#### Try it
Could you copy out all of the entries exactly?

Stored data
= = = =

/-! ### The raw angle (R24) -/

/-- A vector lies above the x axis, or on its positive half: its angle is at least 0 and below a half turn. -/
def Upper (v : Int × Int) : Prop := 0 < v.2 ∨ v.2 = 0 ∧ 0 < v.1

/-- Twice the signed area between two vectors: not negative where the second lies, within a half turn, no nearer to the x axis. -/
def spread (v w : Int × Int) : Int := v.1 * w.2 - v.2 * w.1

/-- Rotations within the first quadrant, each by at least as many eighths as all that follow it. -/
def Refining : List (Nat × Turn) → Prop
  | [] => True
  | (n, t) :: ts => (ts.map Prod.fst).sum ≤ n ∧ 0 < t.1 ∧ 0 < t.2 ∧ Refining ts

theorem refining_turns : Refining turns := by
  simp [Refining, turns]

theorem countEighths_le (ts : List (Nat × Turn)) (v : Int × Int) : countEighths ts v ≤ (ts.map Prod.fst).sum := by
  induction ts generalizing v with
  | nil => exact le_rfl
  | cons r ts ih =>
    simp only [countEighths, List.map_cons, List.sum_cons]
    split
    · exact Nat.add_le_add_left (ih _) _
    · exact (ih v).trans (Nat.le_add_left ..)

/-- A vector of the upper half plane turned back keeps to it, where it does not pass the x axis. -/
theorem upper_turnBack {t : Turn} {v : Int × Int} (hc : 0 < t.1) (hs : 0 < t.2) (hv : Upper v) (h : 0 ≤ (turnBack t v).2) :
    Upper (turnBack t v) := by
  rcases h.lt_or_eq with h | h
  · exact .inl h
  · refine .inr ⟨h.symm, ?_⟩
    simp only [turnBack] at h ⊢
    rcases hv with hv | ⟨hy, hx⟩
    · have : 0 < v.1 * t.2 := by nlinarith [mul_pos hv hc]
      have : 0 < v.1 := (mul_pos_iff_of_pos_right hs).mp this
      positivity
    · have := mul_pos hx hs
      simp [hy] at h
      omega

theorem spread_turnBack (t : Turn) (v w : Int × Int) :
    spread (turnBack t v) (turnBack t w) = (t.1 * t.1 + t.2 * t.2) * spread v w := by
  simp only [spread, turnBack]
  ring

/-- A turn that fits into the angle of a vector fits into that of one farther from the x axis. -/
theorem turn_fits {t : Turn} {v w : Int × Int} (hc : 0 < t.1) (hs : 0 < t.2) (hv : Upper v) (hw : Upper w)
    (hvw : 0 ≤ spread v w) (h : 0 ≤ (turnBack t v).2) : 0 ≤ (turnBack t w).2 := by
  simp only [turnBack, spread] at *
  have hwy : 0 ≤ w.2 := hw.elim le_of_lt (fun hw => hw.1.ge)
  rcases le_or_gt w.1 0 with hx | hx
  · nlinarith [mul_nonneg hwy hc.le, mul_nonneg (neg_nonneg.mpr hx) hs.le]
  · have right : 0 < v.1 := by
      by_contra left
      have : 0 ≤ -v.1 * w.2 := mul_nonneg (by omega) hwy
      rcases hv with hv | hv
      · nlinarith [mul_pos hv hx]
      · exact left hv.2
    refine (mul_nonneg_iff_of_pos_left right).mp ?_
    calc 0 ≤ t.1 * (v.1 * w.2 - v.2 * w.1) + w.1 * (v.2 * t.1 - v.1 * t.2) :=
          add_nonneg (mul_nonneg hc.le hvw) (mul_nonneg hx.le h)
      _ = v.1 * (w.2 * t.1 - w.1 * t.2) := by ring

/-- The count rises with the angle over the upper half plane: a first turn that fits the farther vector alone outweighs the turns
that follow it. -/
theorem countEighths_mono {ts : List (Nat × Turn)} (hts : Refining ts) {v w : Int × Int} (hv : Upper v) (hw : Upper w)
    (hvw : 0 ≤ spread v w) : countEighths ts v ≤ countEighths ts w := by
  induction ts generalizing v w with
  | nil => exact le_rfl
  | cons r ts ih =>
    obtain ⟨n, t⟩ := r
    obtain ⟨hn, hc, hs, hts⟩ := hts
    simp only [countEighths]
    by_cases fv : 0 ≤ (turnBack t v).2
    · have fw := turn_fits hc hs hv hw hvw fv
      rw [if_pos fv, if_pos fw]
      refine Nat.add_le_add_left (ih hts (upper_turnBack hc hs hv fv) (upper_turnBack hc hs hw fw) ?_) n
      rw [spread_turnBack]
      positivity
    · rw [if_neg fv]
      split
      · exact (countEighths_le ts v).trans (hn.trans (Nat.le_add_right ..))
      · exact ih hts hv hw hvw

= = = =

#### Written answer
/-! ### The raw angle (R24) -/

/-- A vector lies above the x axis, or on its positive half: its angle is at least 0 and below a half turn. -/
def Upper (v : Int × Int) : Prop := 0 < v.2 ∨ v.2 = 0 ∧ 0 < v.1

/-- Twice the signed area between two vectors: not negative where the second lies, within a half turn, no nearer to the x axis. -/
def spread (v w : Int × Int) : Int := v.1 * w.2 - v.2 * w.1

/-- Rotations within the first quadrant, each by at least as many eighths as all that follow it. -/
def Refining : List (Nat × Turn) → Prop
  | [] => True
  | (n, t) :: ts => (ts.map Prod.fst).sum ≤ n ∧ 0 < t.1 ∧ 0 < t.2 ∧ Refining ts

theorem refining_turns : Refining turns := by
  simp [Refining, turns]

theorem countEighths_le (ts : List (Nat × Turn)) (v : Int × Int) : countEighths ts v ≤ (ts.map Prod.fst).sum := by
  induction ts generalizing v with
  | nil => exact le_rfl
  | cons r ts ih =>
    simp only [countEighths, List.map_cons, List.sum_cons]
    split
    · exact Nat.add_le_add_left (ih _) _
    · exact (ih v).trans (Nat.le_add_left ..)

/-- A vector of the upper half plane turned back keeps to it, where it does not pass the x axis. -/
theorem upper_turnBack {t : Turn} {v : Int × Int} (hc : 0 < t.1) (hs : 0 < t.2) (hv : Upper v) (h : 0 ≤ (turnBack t v).2) :
    Upper (turnBack t v) := by
  rcases h.lt_or_eq with h | h
  · exact .inl h
  · refine .inr ⟨h.symm, ?_⟩
    simp only [turnBack] at h ⊢
    rcases hv with hv | ⟨hy, hx⟩
    · have : 0 < v.1 * t.2 := by nlinarith [mul_pos hv hc]
      have : 0 < v.1 := (mul_pos_iff_of_pos_right hs).mp this
      positivity
    · have := mul_pos hx hs
      simp [hy] at h
      omega

theorem spread_turnBack (t : Turn) (v w : Int × Int) :
    spread (turnBack t v) (turnBack t w) = (t.1 * t.1 + t.2 * t.2) * spread v w := by
  simp only [spread, turnBack]
  ring

/-- A turn that fits into the angle of a vector fits into that of one farther from the x axis. -/
theorem turn_fits {t : Turn} {v w : Int × Int} (hc : 0 < t.1) (hs : 0 < t.2) (hv : Upper v) (hw : Upper w)
    (hvw : 0 ≤ spread v w) (h : 0 ≤ (turnBack t v).2) : 0 ≤ (turnBack t w).2 := by
  simp only [turnBack, spread] at *
  have hwy : 0 ≤ w.2 := hw.elim le_of_lt (fun hw => hw.1.ge)
  rcases le_or_gt w.1 0 with hx | hx
  · nlinarith [mul_nonneg hwy hc.le, mul_nonneg (neg_nonneg.mpr hx) hs.le]
  · have right : 0 < v.1 := by
      by_contra left
      have : 0 ≤ -v.1 * w.2 := mul_nonneg (by omega) hwy
      rcases hv with hv | hv
      · nlinarith [mul_pos hv hx]
      · exact left hv.2
    refine (mul_nonneg_iff_of_pos_left right).mp ?_
    calc 0 ≤ t.1 * (v.1 * w.2 - v.2 * w.1) + w.1 * (v.2 * t.1 - v.1 * t.2) :=
          add_nonneg (mul_nonneg hc.le hvw) (mul_nonneg hx.le h)
      _ = v.1 * (w.2 * t.1 - w.1 * t.2) := by ring

/-- The count rises with the angle over the upper half plane: a first turn that fits the farther vector alone outweighs the turns
that follow it. -/
theorem countEighths_mono {ts : List (Nat × Turn)} (hts : Refining ts) {v w : Int × Int} (hv : Upper v) (hw : Upper w)
    (hvw : 0 ≤ spread v w) : countEighths ts v ≤ countEighths ts w := by
  induction ts generalizing v w with
  | nil => exact le_rfl
  | cons r ts ih =>
    obtain ⟨n, t⟩ := r
    obtain ⟨hn, hc, hs, hts⟩ := hts
    simp only [countEighths]
    by_cases fv : 0 ≤ (turnBack t v).2
    · have fw := turn_fits hc hs hv hw hvw fv
      rw [if_pos fv, if_pos fw]
      refine Nat.add_le_add_left (ih hts (upper_turnBack hc hs hv fv) (upper_turnBack hc hs hw fw) ?_) n
      rw [spread_turnBack]
      positivity
    · rw [if_neg fv]
      split
      · exact (countEighths_le ts v).trans (hn.trans (Nat.le_add_right ..))
      · exact ih hts hv hw hvw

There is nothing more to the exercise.